START DATA LISTING

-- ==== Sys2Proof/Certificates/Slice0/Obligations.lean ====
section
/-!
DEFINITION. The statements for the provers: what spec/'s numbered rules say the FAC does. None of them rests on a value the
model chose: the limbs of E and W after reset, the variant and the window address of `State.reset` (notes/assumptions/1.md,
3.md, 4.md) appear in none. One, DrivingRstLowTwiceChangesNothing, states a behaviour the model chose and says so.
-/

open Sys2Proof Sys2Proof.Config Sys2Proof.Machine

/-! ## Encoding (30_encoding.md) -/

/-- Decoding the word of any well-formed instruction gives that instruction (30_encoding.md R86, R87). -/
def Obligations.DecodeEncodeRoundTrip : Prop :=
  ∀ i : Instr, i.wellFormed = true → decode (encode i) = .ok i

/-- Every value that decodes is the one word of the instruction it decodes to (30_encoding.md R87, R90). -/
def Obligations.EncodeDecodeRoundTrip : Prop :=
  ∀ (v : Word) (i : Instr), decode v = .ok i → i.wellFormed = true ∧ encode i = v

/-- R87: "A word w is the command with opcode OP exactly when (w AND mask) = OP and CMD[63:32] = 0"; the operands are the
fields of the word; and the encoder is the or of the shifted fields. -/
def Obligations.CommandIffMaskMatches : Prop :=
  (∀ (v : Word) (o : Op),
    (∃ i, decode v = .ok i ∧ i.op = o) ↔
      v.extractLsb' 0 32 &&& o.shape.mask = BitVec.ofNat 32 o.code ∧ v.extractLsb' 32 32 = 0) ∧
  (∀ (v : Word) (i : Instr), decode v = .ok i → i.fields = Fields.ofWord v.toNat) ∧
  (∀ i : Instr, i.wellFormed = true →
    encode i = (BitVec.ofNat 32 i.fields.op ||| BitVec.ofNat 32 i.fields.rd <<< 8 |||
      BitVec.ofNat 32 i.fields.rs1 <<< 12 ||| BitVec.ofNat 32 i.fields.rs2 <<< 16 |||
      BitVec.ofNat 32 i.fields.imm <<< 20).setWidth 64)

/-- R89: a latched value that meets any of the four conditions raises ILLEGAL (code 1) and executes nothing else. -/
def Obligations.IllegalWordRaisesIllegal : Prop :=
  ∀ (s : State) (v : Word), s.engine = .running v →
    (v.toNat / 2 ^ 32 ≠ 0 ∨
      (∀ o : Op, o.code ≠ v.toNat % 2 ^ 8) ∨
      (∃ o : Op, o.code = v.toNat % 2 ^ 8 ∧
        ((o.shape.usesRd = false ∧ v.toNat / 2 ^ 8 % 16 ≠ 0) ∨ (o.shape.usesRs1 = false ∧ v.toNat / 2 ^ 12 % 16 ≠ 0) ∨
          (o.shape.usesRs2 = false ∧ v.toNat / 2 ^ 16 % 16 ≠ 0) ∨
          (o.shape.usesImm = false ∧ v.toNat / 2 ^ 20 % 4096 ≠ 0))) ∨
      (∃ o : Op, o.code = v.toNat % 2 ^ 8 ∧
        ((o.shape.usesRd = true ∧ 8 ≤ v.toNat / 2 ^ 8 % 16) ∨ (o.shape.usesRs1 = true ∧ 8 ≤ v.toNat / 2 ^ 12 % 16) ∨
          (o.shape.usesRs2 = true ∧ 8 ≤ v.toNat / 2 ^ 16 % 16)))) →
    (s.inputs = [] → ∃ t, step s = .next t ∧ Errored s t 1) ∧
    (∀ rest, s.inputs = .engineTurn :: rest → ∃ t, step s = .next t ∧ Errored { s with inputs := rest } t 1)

END DATA LISTING

- _ASSIGNED TASK_
Where a line of the data contains "Obligations", copy that line.

- _YOUR SOLUTION_
-- ==== Sys2Proof/Certificates/Slice0/Obligations.lean ====
def Obligations.DecodeEncodeRoundTrip : Prop :=
def Obligations.EncodeDecodeRoundTrip : Prop :=
def Obligations.CommandIffMaskMatches : Prop :=
def Obligations.IllegalWordRaisesIllegal : Prop :=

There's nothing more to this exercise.